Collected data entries
---*---

@[simp] theorem Dev.charge_mem (m : Dev) (a : Nat) (c : Charge) (f : Flt) (x : Susp) : (m.charge a c f x).mem = m.mem := rfl
@[simp] theorem Dev.charge_poisoned (m : Dev) (a : Nat) (c : Charge) (f : Flt) (x : Susp) : (m.charge a c f x).poisoned = m.poisoned := rfl
@[simp] theorem Dev.charge_l2 (m : Dev) (a : Nat) (c : Charge) (f : Flt) (x : Susp) : (m.charge a c f x).l2 = m.l2 := rfl
@[simp] theorem Dev.charge_far (m : Dev) (a : Nat) (c : Charge) (f : Flt) (x : Susp) : (m.charge a c f x).far = m.far := rfl
@[simp] theorem Dev.charge_home (m : Dev) (a : Nat) (c : Charge) (f : Flt) (x : Susp) : (m.charge a c f x).home = m.home := rfl
@[simp] theorem Dev.charge_hostHeld (m : Dev) (a : Nat) (c : Charge) (f : Flt) (x : Susp) : (m.charge a c f x).hostHeld = m.hostHeld := rfl
@[simp] theorem Dev.charge_podHeld (m : Dev) (a : Nat) (c : Charge) (f : Flt) (x : Susp) : (m.charge a c f x).podHeld = m.podHeld := rfl
@[simp] theorem Dev.charge_podRecalls (m : Dev) (a : Nat) (c : Charge) (f : Flt) (x : Susp) : (m.charge a c f x).podRecalls = m.podRecalls := rfl
@[simp] theorem Dev.charge_podOwned (m : Dev) (a : Nat) (c : Charge) (f : Flt) (x : Susp) : (m.charge a c f x).podOwned = m.podOwned := rfl
@[simp] theorem Dev.charge_podOwns (m : Dev) (a : Nat) (c : Charge) (f : Flt) (x : Susp) : (m.charge a c f x).podOwns = m.podOwns := rfl
@[simp] theorem Dev.charge_podAsks (m : Dev) (a : Nat) (c : Charge) (f : Flt) (x : Susp) : (m.charge a c f x).podAsks = m.podAsks := rfl
@[simp] theorem Dev.charge_grains (m : Dev) (a : Nat) (c : Charge) (f : Flt) (x : Susp) : (m.charge a c f x).grains = m.grains := rfl
@[simp] theorem Dev.charge_snoops (m : Dev) (a : Nat) (c : Charge) (f : Flt) (x : Susp) : (m.charge a c f x).snoops = m.snoops := rfl
@[simp] theorem Dev.charge_marks (m : Dev) (a : Nat) (c : Charge) (f : Flt) (x : Susp) : (m.charge a c f x).marks = m.marks := rfl
@[simp] theorem Dev.charge_watchFull (m : Dev) (a : Nat) (c : Charge) (f : Flt) (x : Susp) : (m.charge a c f x).watchFull = m.watchFull := rfl
@[simp] theorem Dev.charge_dies (m : Dev) (a : Nat) (c : Charge) (f : Flt) (x : Susp) : (m.charge a c f x).dies = m.dies := rfl
@[simp] theorem Dev.charge_cores (m : Dev) (a : Nat) (c : Charge) (f : Flt) (x : Susp) : (m.charge a c f x).cores = m.cores := rfl
@[simp] theorem Dev.charge_launches (m : Dev) (a : Nat) (c : Charge) (f : Flt) (x : Susp) : (m.charge a c f x).launches = m.launches := rfl
@[simp] theorem Dev.charge_nextLaunch (m : Dev) (a : Nat) (c : Charge) (f : Flt) (x : Susp) : (m.charge a c f x).nextLaunch = m.nextLaunch := rfl
@[simp] theorem Dev.charge_heldWrites (m : Dev) (a : Nat) (c : Charge) (f : Flt) (x : Susp) : (m.charge a c f x).heldWrites = m.heldWrites := rfl
@[simp] theorem Dev.charge_mgmt (m : Dev) (a : Nat) (c : Charge) (f : Flt) (x : Susp) : (m.charge a c f x).mgmt = m.mgmt := rfl
@[simp] theorem Dev.charge_nextId (m : Dev) (a : Nat) (c : Charge) (f : Flt) (x : Susp) : (m.charge a c f x).nextId = m.nextId := rfl
@[simp] theorem Dev.charge_freeCtr (m : Dev) (a : Nat) (c : Charge) (f : Flt) (x : Susp) : (m.charge a c f x).freeCtr = m.freeCtr := rfl
@[simp] theorem Dev.charge_cur (m : Dev) (a : Nat) (c : Charge) (f : Flt) (x : Susp) : (m.charge a c f x).cur = m.cur := rfl
@[simp] theorem Dev.charge_moves (m : Dev) (a : Nat) (c : Charge) (f : Flt) (x : Susp) : (m.charge a c f x).moves = m.moves := rfl

@[simp] theorem Dev.modDie_mem (m : Dev) (d : Nat) (f : DieCtl → DieCtl) : (m.modDie d f).mem = m.mem := rfl
@[simp] theorem Dev.modDie_poisoned (m : Dev) (d : Nat) (f : DieCtl → DieCtl) : (m.modDie d f).poisoned = m.poisoned := rfl
@[simp] theorem Dev.modDie_l2 (m : Dev) (d : Nat) (f : DieCtl → DieCtl) : (m.modDie d f).l2 = m.l2 := rfl
@[simp] theorem Dev.modDie_far (m : Dev) (d : Nat) (f : DieCtl → DieCtl) : (m.modDie d f).far = m.far := rfl
@[simp] theorem Dev.modDie_home (m : Dev) (d : Nat) (f : DieCtl → DieCtl) : (m.modDie d f).home = m.home := rfl
@[simp] theorem Dev.modDie_hostHeld (m : Dev) (d : Nat) (f : DieCtl → DieCtl) : (m.modDie d f).hostHeld = m.hostHeld := rfl
@[simp] theorem Dev.modDie_podHeld (m : Dev) (d : Nat) (f : DieCtl → DieCtl) : (m.modDie d f).podHeld = m.podHeld := rfl
@[simp] theorem Dev.modDie_podRecalls (m : Dev) (d : Nat) (f : DieCtl → DieCtl) : (m.modDie d f).podRecalls = m.podRecalls := rfl
@[simp] theorem Dev.modDie_podOwned (m : Dev) (d : Nat) (f : DieCtl → DieCtl) : (m.modDie d f).podOwned = m.podOwned := rfl
@[simp] theorem Dev.modDie_podOwns (m : Dev) (d : Nat) (f : DieCtl → DieCtl) : (m.modDie d f).podOwns = m.podOwns := rfl
@[simp] theorem Dev.modDie_podAsks (m : Dev) (d : Nat) (f : DieCtl → DieCtl) : (m.modDie d f).podAsks = m.podAsks := rfl
@[simp] theorem Dev.modDie_grains (m : Dev) (d : Nat) (f : DieCtl → DieCtl) : (m.modDie d f).grains = m.grains := rfl
@[simp] theorem Dev.modDie_snoops (m : Dev) (d : Nat) (f : DieCtl → DieCtl) : (m.modDie d f).snoops = m.snoops := rfl
@[simp] theorem Dev.modDie_marks (m : Dev) (d : Nat) (f : DieCtl → DieCtl) : (m.modDie d f).marks = m.marks := rfl
@[simp] theorem Dev.modDie_watchFull (m : Dev) (d : Nat) (f : DieCtl → DieCtl) : (m.modDie d f).watchFull = m.watchFull := rfl
@[simp] theorem Dev.modDie_cores (m : Dev) (d : Nat) (f : DieCtl → DieCtl) : (m.modDie d f).cores = m.cores := rfl
@[simp] theorem Dev.modDie_ctxs (m : Dev) (d : Nat) (f : DieCtl → DieCtl) : (m.modDie d f).ctxs = m.ctxs := rfl
@[simp] theorem Dev.modDie_launches (m : Dev) (d : Nat) (f : DieCtl → DieCtl) : (m.modDie d f).launches = m.launches := rfl
@[simp] theorem Dev.modDie_nextLaunch (m : Dev) (d : Nat) (f : DieCtl → DieCtl) : (m.modDie d f).nextLaunch = m.nextLaunch := rfl
@[simp] theorem Dev.modDie_heldWrites (m : Dev) (d : Nat) (f : DieCtl → DieCtl) : (m.modDie d f).heldWrites = m.heldWrites := rfl
@[simp] theorem Dev.modDie_mgmt (m : Dev) (d : Nat) (f : DieCtl → DieCtl) : (m.modDie d f).mgmt = m.mgmt := rfl
@[simp] theorem Dev.modDie_nextId (m : Dev) (d : Nat) (f : DieCtl → DieCtl) : (m.modDie d f).nextId = m.nextId := rfl
@[simp] theorem Dev.modDie_freeCtr (m : Dev) (d : Nat) (f : DieCtl → DieCtl) : (m.modDie d f).freeCtr = m.freeCtr := rfl
@[simp] theorem Dev.modDie_cur (m : Dev) (d : Nat) (f : DieCtl → DieCtl) : (m.modDie d f).cur = m.cur := rfl
@[simp] theorem Dev.modDie_moves (m : Dev) (d : Nat) (f : DieCtl → DieCtl) : (m.modDie d f).moves = m.moves := rfl

@[simp] theorem Dev.modMgmt_mem (m : Dev) (f : Mgmt → Mgmt) : (m.modMgmt f).mem = m.mem := rfl
@[simp] theorem Dev.modMgmt_poisoned (m : Dev) (f : Mgmt → Mgmt) : (m.modMgmt f).poisoned = m.poisoned := rfl
@[simp] theorem Dev.modMgmt_l2 (m : Dev) (f : Mgmt → Mgmt) : (m.modMgmt f).l2 = m.l2 := rfl
@[simp] theorem Dev.modMgmt_far (m : Dev) (f : Mgmt → Mgmt) : (m.modMgmt f).far = m.far := rfl
@[simp] theorem Dev.modMgmt_home (m : Dev) (f : Mgmt → Mgmt) : (m.modMgmt f).home = m.home := rfl
@[simp] theorem Dev.modMgmt_hostHeld (m : Dev) (f : Mgmt → Mgmt) : (m.modMgmt f).hostHeld = m.hostHeld := rfl
@[simp] theorem Dev.modMgmt_podHeld (m : Dev) (f : Mgmt → Mgmt) : (m.modMgmt f).podHeld = m.podHeld := rfl
@[simp] theorem Dev.modMgmt_podRecalls (m : Dev) (f : Mgmt → Mgmt) : (m.modMgmt f).podRecalls = m.podRecalls := rfl
@[simp] theorem Dev.modMgmt_podOwned (m : Dev) (f : Mgmt → Mgmt) : (m.modMgmt f).podOwned = m.podOwned := rfl
@[simp] theorem Dev.modMgmt_podOwns (m : Dev) (f : Mgmt → Mgmt) : (m.modMgmt f).podOwns = m.podOwns := rfl
@[simp] theorem Dev.modMgmt_podAsks (m : Dev) (f : Mgmt → Mgmt) : (m.modMgmt f).podAsks = m.podAsks := rfl
@[simp] theorem Dev.modMgmt_grains (m : Dev) (f : Mgmt → Mgmt) : (m.modMgmt f).grains = m.grains := rfl
@[simp] theorem Dev.modMgmt_snoops (m : Dev) (f : Mgmt → Mgmt) : (m.modMgmt f).snoops = m.snoops := rfl
@[simp] theorem Dev.modMgmt_marks (m : Dev) (f : Mgmt → Mgmt) : (m.modMgmt f).marks = m.marks := rfl
@[simp] theorem Dev.modMgmt_watchFull (m : Dev) (f : Mgmt → Mgmt) : (m.modMgmt f).watchFull = m.watchFull := rfl
@[simp] theorem Dev.modMgmt_dies (m : Dev) (f : Mgmt → Mgmt) : (m.modMgmt f).dies = m.dies := rfl
@[simp] theorem Dev.modMgmt_cores (m : Dev) (f : Mgmt → Mgmt) : (m.modMgmt f).cores = m.cores := rfl
@[simp] theorem Dev.modMgmt_ctxs (m : Dev) (f : Mgmt → Mgmt) : (m.modMgmt f).ctxs = m.ctxs := rfl
@[simp] theorem Dev.modMgmt_launches (m : Dev) (f : Mgmt → Mgmt) : (m.modMgmt f).launches = m.launches := rfl
@[simp] theorem Dev.modMgmt_nextLaunch (m : Dev) (f : Mgmt → Mgmt) : (m.modMgmt f).nextLaunch = m.nextLaunch := rfl
@[simp] theorem Dev.modMgmt_heldWrites (m : Dev) (f : Mgmt → Mgmt) : (m.modMgmt f).heldWrites = m.heldWrites := rfl
@[simp] theorem Dev.modMgmt_nextId (m : Dev) (f : Mgmt → Mgmt) : (m.modMgmt f).nextId = m.nextId := rfl
@[simp] theorem Dev.modMgmt_freeCtr (m : Dev) (f : Mgmt → Mgmt) : (m.modMgmt f).freeCtr = m.freeCtr := rfl
@[simp] theorem Dev.modMgmt_cur (m : Dev) (f : Mgmt → Mgmt) : (m.modMgmt f).cur = m.cur := rfl
@[simp] theorem Dev.modMgmt_moves (m : Dev) (f : Mgmt → Mgmt) : (m.modMgmt f).moves = m.moves := rfl

@[simp] theorem Dev.interrupt_mem (m : Dev) (v : Nat) : (m.interrupt v).mem = m.mem := rfl
@[simp] theorem Dev.interrupt_poisoned (m : Dev) (v : Nat) : (m.interrupt v).poisoned = m.poisoned := rfl
@[simp] theorem Dev.interrupt_l2 (m : Dev) (v : Nat) : (m.interrupt v).l2 = m.l2 := rfl
@[simp] theorem Dev.interrupt_far (m : Dev) (v : Nat) : (m.interrupt v).far = m.far := rfl
@[simp] theorem Dev.interrupt_home (m : Dev) (v : Nat) : (m.interrupt v).home = m.home := rfl
@[simp] theorem Dev.interrupt_hostHeld (m : Dev) (v : Nat) : (m.interrupt v).hostHeld = m.hostHeld := rfl
@[simp] theorem Dev.interrupt_podHeld (m : Dev) (v : Nat) : (m.interrupt v).podHeld = m.podHeld := rfl
@[simp] theorem Dev.interrupt_podRecalls (m : Dev) (v : Nat) : (m.interrupt v).podRecalls = m.podRecalls := rfl
@[simp] theorem Dev.interrupt_podOwned (m : Dev) (v : Nat) : (m.interrupt v).podOwned = m.podOwned := rfl
@[simp] theorem Dev.interrupt_podOwns (m : Dev) (v : Nat) : (m.interrupt v).podOwns = m.podOwns := rfl
@[simp] theorem Dev.interrupt_podAsks (m : Dev) (v : Nat) : (m.interrupt v).podAsks = m.podAsks := rfl
@[simp] theorem Dev.interrupt_grains (m : Dev) (v : Nat) : (m.interrupt v).grains = m.grains := rfl
@[simp] theorem Dev.interrupt_snoops (m : Dev) (v : Nat) : (m.interrupt v).snoops = m.snoops := rfl
@[simp] theorem Dev.interrupt_marks (m : Dev) (v : Nat) : (m.interrupt v).marks = m.marks := rfl
@[simp] theorem Dev.interrupt_watchFull (m : Dev) (v : Nat) : (m.interrupt v).watchFull = m.watchFull := rfl
@[simp] theorem Dev.interrupt_dies (m : Dev) (v : Nat) : (m.interrupt v).dies = m.dies := rfl
@[simp] theorem Dev.interrupt_cores (m : Dev) (v : Nat) : (m.interrupt v).cores = m.cores := rfl
@[simp] theorem Dev.interrupt_ctxs (m : Dev) (v : Nat) : (m.interrupt v).ctxs = m.ctxs := rfl
@[simp] theorem Dev.interrupt_launches (m : Dev) (v : Nat) : (m.interrupt v).launches = m.launches := rfl
@[simp] theorem Dev.interrupt_nextLaunch (m : Dev) (v : Nat) : (m.interrupt v).nextLaunch = m.nextLaunch := rfl
@[simp] theorem Dev.interrupt_heldWrites (m : Dev) (v : Nat) : (m.interrupt v).heldWrites = m.heldWrites := rfl
@[simp] theorem Dev.interrupt_nextId (m : Dev) (v : Nat) : (m.interrupt v).nextId = m.nextId := rfl
@[simp] theorem Dev.interrupt_freeCtr (m : Dev) (v : Nat) : (m.interrupt v).freeCtr = m.freeCtr := rfl
@[simp] theorem Dev.interrupt_cur (m : Dev) (v : Nat) : (m.interrupt v).cur = m.cur := rfl
@[simp] theorem Dev.interrupt_moves (m : Dev) (v : Nat) : (m.interrupt v).moves = m.moves := rfl

@[simp] theorem Dev.fresh_mem (m : Dev) : (m.fresh).mem = m.mem := rfl
@[simp] theorem Dev.fresh_poisoned (m : Dev) : (m.fresh).poisoned = m.poisoned := rfl
@[simp] theorem Dev.fresh_l2 (m : Dev) : (m.fresh).l2 = m.l2 := rfl
@[simp] theorem Dev.fresh_far (m : Dev) : (m.fresh).far = m.far := rfl
@[simp] theorem Dev.fresh_home (m : Dev) : (m.fresh).home = m.home := rfl
@[simp] theorem Dev.fresh_hostHeld (m : Dev) : (m.fresh).hostHeld = m.hostHeld := rfl
@[simp] theorem Dev.fresh_podHeld (m : Dev) : (m.fresh).podHeld = m.podHeld := rfl
@[simp] theorem Dev.fresh_podRecalls (m : Dev) : (m.fresh).podRecalls = m.podRecalls := rfl
@[simp] theorem Dev.fresh_podOwned (m : Dev) : (m.fresh).podOwned = m.podOwned := rfl
@[simp] theorem Dev.fresh_podOwns (m : Dev) : (m.fresh).podOwns = m.podOwns := rfl
@[simp] theorem Dev.fresh_podAsks (m : Dev) : (m.fresh).podAsks = m.podAsks := rfl
@[simp] theorem Dev.fresh_grains (m : Dev) : (m.fresh).grains = m.grains := rfl
@[simp] theorem Dev.fresh_snoops (m : Dev) : (m.fresh).snoops = m.snoops := rfl
@[simp] theorem Dev.fresh_marks (m : Dev) : (m.fresh).marks = m.marks := rfl
@[simp] theorem Dev.fresh_watchFull (m : Dev) : (m.fresh).watchFull = m.watchFull := rfl
@[simp] theorem Dev.fresh_dies (m : Dev) : (m.fresh).dies = m.dies := rfl
@[simp] theorem Dev.fresh_cores (m : Dev) : (m.fresh).cores = m.cores := rfl
@[simp] theorem Dev.fresh_ctxs (m : Dev) : (m.fresh).ctxs = m.ctxs := rfl
@[simp] theorem Dev.fresh_launches (m : Dev) : (m.fresh).launches = m.launches := rfl
@[simp] theorem Dev.fresh_nextLaunch (m : Dev) : (m.fresh).nextLaunch = m.nextLaunch := rfl
@[simp] theorem Dev.fresh_heldWrites (m : Dev) : (m.fresh).heldWrites = m.heldWrites := rfl
@[simp] theorem Dev.fresh_mgmt (m : Dev) : (m.fresh).mgmt = m.mgmt := rfl
@[simp] theorem Dev.fresh_freeCtr (m : Dev) : (m.fresh).freeCtr = m.freeCtr := rfl
@[simp] theorem Dev.fresh_cur (m : Dev) : (m.fresh).cur = m.cur := rfl
@[simp] theorem Dev.fresh_moves (m : Dev) : (m.fresh).moves = m.moves := rfl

---*---

▶ **EXERCISE**: Your answer should be the lines above from the one containing "d f).nextId = m.nextId := rfl" through the one containing "(m.modMgmt f).watchFull = m.watchFull := rfl", copied exactly and with both ends kept.

▶ **WRITTEN ANSWER**:
@[simp] theorem Dev.modDie_nextId (m : Dev) (d : Nat) (f : DieCtl → DieCtl) : (m.modDie d f).nextId = m.nextId := rfl
@[simp] theorem Dev.modDie_freeCtr (m : Dev) (d : Nat) (f : DieCtl → DieCtl) : (m.modDie d f).freeCtr = m.freeCtr := rfl
@[simp] theorem Dev.modDie_cur (m : Dev) (d : Nat) (f : DieCtl → DieCtl) : (m.modDie d f).cur = m.cur := rfl
@[simp] theorem Dev.modDie_moves (m : Dev) (d : Nat) (f : DieCtl → DieCtl) : (m.modDie d f).moves = m.moves := rfl

@[simp] theorem Dev.modMgmt_mem (m : Dev) (f : Mgmt → Mgmt) : (m.modMgmt f).mem = m.mem := rfl
@[simp] theorem Dev.modMgmt_poisoned (m : Dev) (f : Mgmt → Mgmt) : (m.modMgmt f).poisoned = m.poisoned := rfl
@[simp] theorem Dev.modMgmt_l2 (m : Dev) (f : Mgmt → Mgmt) : (m.modMgmt f).l2 = m.l2 := rfl
@[simp] theorem Dev.modMgmt_far (m : Dev) (f : Mgmt → Mgmt) : (m.modMgmt f).far = m.far := rfl
@[simp] theorem Dev.modMgmt_home (m : Dev) (f : Mgmt → Mgmt) : (m.modMgmt f).home = m.home := rfl
@[simp] theorem Dev.modMgmt_hostHeld (m : Dev) (f : Mgmt → Mgmt) : (m.modMgmt f).hostHeld = m.hostHeld := rfl
@[simp] theorem Dev.modMgmt_podHeld (m : Dev) (f : Mgmt → Mgmt) : (m.modMgmt f).podHeld = m.podHeld := rfl
@[simp] theorem Dev.modMgmt_podRecalls (m : Dev) (f : Mgmt → Mgmt) : (m.modMgmt f).podRecalls = m.podRecalls := rfl
@[simp] theorem Dev.modMgmt_podOwned (m : Dev) (f : Mgmt → Mgmt) : (m.modMgmt f).podOwned = m.podOwned := rfl
@[simp] theorem Dev.modMgmt_podOwns (m : Dev) (f : Mgmt → Mgmt) : (m.modMgmt f).podOwns = m.podOwns := rfl
@[simp] theorem Dev.modMgmt_podAsks (m : Dev) (f : Mgmt → Mgmt) : (m.modMgmt f).podAsks = m.podAsks := rfl
@[simp] theorem Dev.modMgmt_grains (m : Dev) (f : Mgmt → Mgmt) : (m.modMgmt f).grains = m.grains := rfl
@[simp] theorem Dev.modMgmt_snoops (m : Dev) (f : Mgmt → Mgmt) : (m.modMgmt f).snoops = m.snoops := rfl
@[simp] theorem Dev.modMgmt_marks (m : Dev) (f : Mgmt → Mgmt) : (m.modMgmt f).marks = m.marks := rfl
@[simp] theorem Dev.modMgmt_watchFull (m : Dev) (f : Mgmt → Mgmt) : (m.modMgmt f).watchFull = m.watchFull := rfl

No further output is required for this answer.